Buy from a dealership
Especially in the current used car market, it’s better to buy from a dealer than a private seller. Private sellers will take every advantage of the current seller’s market, but with no benefits to the buyer. Private sellers might save you money on the cost of the vehicle, but you’ll miss out on regulation from consumer protection laws, the threat of bad online reviews, and less overall work.
Dealers make the process much easier, especially following the transaction. Most dealerships will take it upon themselves to cover your registration, purchase, title, and sometimes even your insurance transfer. This can be weeks or months of work that you don’t have to deal with when buying from a dealer.
Don’t be afraid to walk away from bad deals
Sometimes it can be challenging to walk away from a salesperson or seem rude by leaving. However, it is one of the most effective things you can do when offered a terrible deal. If the deal on the table is bad and the seller isn’t being flexible enough, get up and walk out.

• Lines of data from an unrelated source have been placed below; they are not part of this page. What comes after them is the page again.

-- ==== Sys2Proof/Certificates/Slice0/Obligations.lean ====
section
/-! DEFINITION. The statements about the machine, and before each group the rules of the manual that it is stated in,
written from the manual's tables and not from the meanings. -/

namespace Sys2Proof.Claims

open Sys2Proof.Machine

/-! ### Arithmetic entries (R331–R351) -/

/-- An arithmetic entry: its opcode, the types it accepts, its fields in the order of R290 with their widths in registers
(each a function of the registers of T's width), whether D is read, and its results' registers. -/
structure Entry where
  op : Nat
  accept : ETy → Bool
  dst : Opd
  srcs : Nat → List (Opd × Nat)
  readsD : Bool := false
  out : Nat → Nat := id
  /-- a class-B entry, which a completion flag can be assigned to (R336) -/
  classB : Bool := false

/-- The operands of an entry are resolved and its checks pass (R275 steps 3 to 5): T is accepted and gives `n` registers,
the destination is `d`, the sources are `xs` with their widths, `lits` literal words follow, no vector source stands under a
scalar destination, no source is poisoned where the entry runs, and a class-B entry has no flag assigned. -/
structure Resolved (e : Env) (f : Entry) (n : Nat) (d : Dst) (xs : List (Src × Nat)) (lits : Nat) : Prop where
  type : e.types f.accept = .ok n
  dst : e.dst f.dst (f.out n) = .ok d
  srcs : ∃ ys ls, e.srcs (f.srcs n) e.lits = .ok (ys, ls) ∧ lits = e.used ls
    ∧ xs = ys.zip ((f.srcs n).map (·.2)) ++ (if f.readsD then [(d.src, f.out n)] else [])
  form : d.isVec = true ∨ ∀ x ∈ xs, x.1.isVec = false
  clean : ∀ L ∈ e.units d.isVec, ∀ x ∈ xs, (e.read x.2 L x.1).2 = false
  unflagged : f.classB = true → e.flagFor false = none

/-- The value of source `j` in position `L`. -/
def source (e : Env) (xs : List (Src × Nat)) (L j : Nat) : Nat :=
  match xs[j]? with
  | some x => (e.read x.2 L x.1).1
  | none => 0

/-- The entry completes: in each position where it runs, destination `d` of `m` registers holds `v L`, the flags `fl L` are
ORed into the path's STICKY, the path goes on in line, and nothing else of the machine changes (R123, R152, R278, R288). -/
def Completes (i : Instr) (s : State) (e : Env) (op lits : Nat) (d : Dst) (m : Nat) (v : Nat → Nat) (fl : Nat → Flags) : Prop :=
  ∃ w', exec i s = .next (s.setWave e.ref ((w'.orSticky e.p (orFlags ((e.units d.isVec).map fl))).wentOn e op lits))
    ∧ Wrote e.w w' d m (e.units d.isVec) (fun L => (v L, false))

/-- The integer that a w-bit element of type `t` reads as (R338). -/
def value (t : ETy) (x : Nat) : Int :=
  if t.intSigned = some true ∧ 2 ^ (t.width - 1) ≤ x then (x : Int) - 2 ^ t.width else x

/-- The least and the greatest value of an element of type `t`. -/
def range (t : ETy) : Int × Int :=
  if t.intSigned = some true then (-2 ^ (t.width - 1), 2 ^ (t.width - 1) - 1) else (0, 2 ^ t.width - 1)

/-- The bits that stand for an integer in `w` bits (R334: two's-complement wrap). -/
def wrap (w : Nat) (y : Int) : Nat := (y % 2 ^ w).toNat

/-- Fit(y) of R334 for an entry that honours SAT: the end of the range and SI, or the wrapped bits. -/
def fitted (t : ETy) (sat : Bool) (y : Int) : Nat × Flags :=
  if sat = true ∧ y < (range t).1 then (wrap t.width (range t).1, fSI)
  else if sat = true ∧ (range t).2 < y then (wrap t.width (range t).2, fSI)
  else (wrap t.width y, 0)

/-- The entries of R338 and R340. -/
def arithEntry : Instr → Option Entry
  | .iadd d a b => some { op := 0x20, accept := ETy.isInt, dst := d, srcs := fun n => [(a, n), (b, n)] }
  | .isub d a b => some { op := 0x21, accept := ETy.isInt, dst := d, srcs := fun n => [(a, n), (b, n)] }
  | .imul d a b => some { op := 0x22, accept := ETy.isInt, dst := d, srcs := fun n => [(a, n), (b, n)] }
  | .imulh d a b => some { op := 0x23, accept := ETy.isInt, dst := d, srcs := fun n => [(a, n), (b, n)] }
  | .imad d a b => some { op := 0x24, accept := ETy.isInt, dst := d, srcs := fun n => [(a, n), (b, n)], readsD := true }
  | .iabs d a => some { op := 0x27, accept := fun t => t.intSigned == some true, dst := d, srcs := fun n => [(a, n)] }
  | .imin d a b => some { op := 0x28, accept := ETy.isInt, dst := d, srcs := fun n => [(a, n), (b, n)] }
  | .imax d a b => some { op := 0x29, accept := ETy.isInt, dst := d, srcs := fun n => [(a, n), (b, n)] }
  | .idiv d a b => some { op := 0x3A, accept := fun t => t.isInt && decide (32 ≤ t.width), dst := d, srcs := fun n => [(a, n), (b, n)] }
  | .irem d a b => some { op := 0x3B, accept := fun t => t.isInt && decide (32 ≤ t.width), dst := d, srcs := fun n => [(a, n), (b, n)] }
  | _ => none

/-- Their element results from the elements `x 0` of A, `x 1` of B and `x 2` of D (R338, R340). -/
def arithRule (i : Instr) (t : ETy) (sat : Bool) (x : Nat → Nat) : Nat × Flags :=
  let a := value t (x 0)
  let b := value t (x 1)
  let d := value t (x 2)
  match i with
  | .iadd _ _ _ => fitted t sat (a + b)
  | .isub _ _ _ => fitted t sat (a - b)
  | .imul _ _ _ => fitted t sat (a * b)
  | .imad _ _ _ => fitted t sat (a * b + d)
  | .imulh _ _ _ => (wrap t.width (a * b / 2 ^ t.width), 0)
  | .iabs _ _ => fitted t sat (if a < 0 then -a else a)
  | .imin _ _ _ => (if a ≤ b then x 0 else x 1, 0)
  | .imax _ _ _ => (if a ≤ b then x 1 else x 0, 0)
  | .idiv _ _ _ => if b = 0 then (2 ^ t.width - 1, 0) else fitted t sat (a.tdiv b)
  | .irem _ _ _ => if b = 0 then (x 0, 0) else (wrap t.width (a - b * a.tdiv b), 0)
  | _ => (0, 0)

/-- The results of a lane or slice: each element's, packed, and the flags of all of them (R145, R333). -/
def elements (e : Env) (xs : List (Src × Nat)) (L : Nat) (f : ETy → BitVec 24 → (Nat → Nat) → Nat × Flags) : Nat × Flags :=
  let t := e.ety (L / 4)
  let rs := (List.range t.count).map fun k => f t (e.mode (L / 4)) fun j => elemOf t.width (source e xs L j) k
  (packElems t.width (rs.map (·.1)), orFlags (rs.map (·.2)))

/-- The shifts of R341: they act per element on its bits. -/
def shiftEntry : Instr → Option Entry
  | .shl d a b => some { op := 0x2E, accept := ETy.isInt, dst := d, srcs := fun n => [(a, n), (b, n)] }
  | .shr d a b => some { op := 0x2F, accept := ETy.isInt, dst := d, srcs := fun n => [(a, n), (b, n)] }
  | .sra d a b => some { op := 0x30, accept := ETy.isInt, dst := d, srcs := fun n => [(a, n), (b, n)] }
  | .rotl d a b => some { op := 0x31, accept := ETy.isInt, dst := d, srcs := fun n => [(a, n), (b, n)] }
  | _ => none

/-- Their element results (R341). -/
def shiftRule (i : Instr) (w a c : Nat) : Nat :=
  match i with
  | .shl _ _ _ => if c < w then a * 2 ^ c % 2 ^ w else 0
  | .shr _ _ _ => if c < w then a / 2 ^ c else 0
  | .sra _ _ _ =>
    let negative := 2 ^ (w - 1) ≤ a
    if c < w then (if negative then wrap w (((a : Int) - 2 ^ w) / 2 ^ c) else a / 2 ^ c)
    else if negative then 2 ^ w - 1 else 0
  | .rotl _ _ _ => (a * 2 ^ (c % w) % 2 ^ w) + a / 2 ^ (w - c % w)
  | _ => 0

/-- The logic entries of R341: they act on all bits of the lane, whatever T. -/
def logicEntry : Instr → Option Entry
  | .andOp d a b => some { op := 0x2A, accept := fun _ => true, dst := d, srcs := fun n => [(a, n), (b, n)] }
  | .orOp d a b => some { op := 0x2B, accept := fun _ => true, dst := d, srcs := fun n => [(a, n), (b, n)] }
  | .xorOp d a b => some { op := 0x2C, accept := fun _ => true, dst := d, srcs := fun n => [(a, n), (b, n)] }
  | .andn d a b => some { op := 0x2D, accept := fun _ => true, dst := d, srcs := fun n => [(a, n), (b, n)] }
  | _ => none

/-- Their results as words of the lane (R341). -/
def logicRule (i : Instr) (a b : BitVec 64) : BitVec 64 :=
  match i with
  | .andOp _ _ _ => a &&& b
  | .orOp _ _ _ => a ||| b
  | .xorOp _ _ _ => a ^^^ b
  | .andn _ _ _ => a &&& ~~~b
  | _ => 0

/-- The counting and field entries of R342. -/
def fieldEntry : Instr → Option Entry
  | .popc d a => some { op := 0x34, accept := ETy.isInt, dst := d, srcs := fun n => [(a, n)] }
  | .clz d a => some { op := 0x35, accept := ETy.isInt, dst := d, srcs := fun n => [(a, n)] }
  | .brev d a => some { op := 0x36, accept := ETy.isInt, dst := d, srcs := fun n => [(a, n)] }
  | .bfe d a b => some { op := 0x32, accept := fun t => t.isInt && decide (32 ≤ t.width), dst := d, srcs := fun n => [(a, n), (b, 1)] }
  | .bfi d a b => some { op := 0x33, accept := fun t => t.isInt && decide (32 ≤ t.width), dst := d, srcs := fun n => [(a, n), (b, 1)],
                         readsD := true }
  | _ => none

/-- Bit `k` of the element result of POPC, CLZ and BREV is bit `k` of this number (R342); `a` is the element. -/
def countRule (i : Instr) (w a : Nat) : Nat :=
  match i with
  | .popc _ _ => ((List.range w).filter fun k => a.testBit k).length
  | .clz _ _ => ((List.range w).takeWhile fun k => !(a.testBit (w - 1 - k))).length
  | .brev _ _ => ((List.range w).map fun k => if a.testBit k then 2 ^ (w - 1 - k) else 0).sum
  | _ => 0

/-- Whether bit `k` of the result of BFE or BFI is set (R342): `a` is the element of A, `d` that of D, `b` the descriptor. -/
def fieldRule (i : Instr) (t : ETy) (a b d k : Nat) : Bool :=
  let o := b % 256
  let n := b / 256 % 256
  let top := min (o + n) t.width
  let empty := decide (n = 0) || decide (t.width ≤ o)
  match i with
  | .bfe _ _ _ =>
    !empty && (if o + k < top then a.testBit (o + k) else t.intSigned == some true && a.testBit (top - 1))
  | .bfi _ _ _ => if !empty && decide (o ≤ k) && decide (k < top) then a.testBit (k - o) else d.testBit k
  | _ => false

/-- The single-rounding float entries of R345 to R347 and the long ones of R350. -/
def floatEntry : Instr → Option Entry
  | .fadd d a b => some { op := 0x40, accept := ETy.isFloat, dst := d, srcs := fun n => [(a, n), (b, n)] }
  | .fsub d a b => some { op := 0x41, accept := ETy.isFloat, dst := d, srcs := fun n => [(a, n), (b, n)] }
  | .fmul d a b => some { op := 0x42, accept := ETy.isFloat, dst := d, srcs := fun n => [(a, n), (b, n)] }
  | .ffma d a b => some { op := 0x43, accept := ETy.isFloat, dst := d, srcs := fun n => [(a, n), (b, n)], readsD := true }
  | .ffms d a b => some { op := 0x44, accept := ETy.isFloat, dst := d, srcs := fun n => [(a, n), (b, n)], readsD := true }
  | .frnd d a => some { op := 0x4C, accept := ETy.isFloat, dst := d, srcs := fun n => [(a, n)] }
  | .frcp d a => some { op := 0x4D, accept := ETy.isFloat, dst := d, srcs := fun n => [(a, n)], classB := true }
  | .fsqrt d a => some { op := 0x4F, accept := ETy.isFloat, dst := d, srcs := fun n => [(a, n)], classB := true }
  | .fdiv d a b => some { op := 0x50, accept := ETy.isFloat, dst := d, srcs := fun n => [(a, n), (b, n)], classB := true }
  | .frsq d a => some { op := 0x4E, accept := ETy.isFloat, dst := d, srcs := fun n => [(a, n)], classB := true }
  | .fexp2 d a => some { op := 0x51, accept := ETy.isShortFloat, dst := d, srcs := fun n => [(a, n)], classB := true }
  | .flog2 d a => some { op := 0x52, accept := ETy.isShortFloat, dst := d, srcs := fun n => [(a, n)], classB := true }
  | .fsin d a => some { op := 0x53, accept := ETy.isShortFloat, dst := d, srcs := fun n => [(a, n)], classB := true }
  | .fcos d a => some { op := 0x54, accept := ETy.isShortFloat, dst := d, srcs := fun n => [(a, n)], classB := true }
  | .ftanh d a => some { op := 0x55, accept := ETy.isShortFloat, dst := d, srcs := fun n => [(a, n)], classB := true }
  | _ => none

One of two things is going to happen in this situation.
The first option is the dealer representative gets up and follows you and attempts to persuade you to come back inside. In this case, you now have the upper hand and may end up getting a much better deal. Secondly, you might leave the location altogether. If the deal being offered was firm and a complete ripoff, you’re better off leaving. Salespeople are trained to talk you into buying that car you love despite it being a bad deal. Removing yourself from temptation is the best thing you can do.
Make sure to get the best used car deal
In conclusion, there are many steps you can take to make sure you get the best used car deal possible. Although the market and sellers are against you right now, it is still possible. Buying from reputable sources and doing a ton of research are the most essential tips. Knowing what you’re looking for and knowing you can get it is integral to the buying process.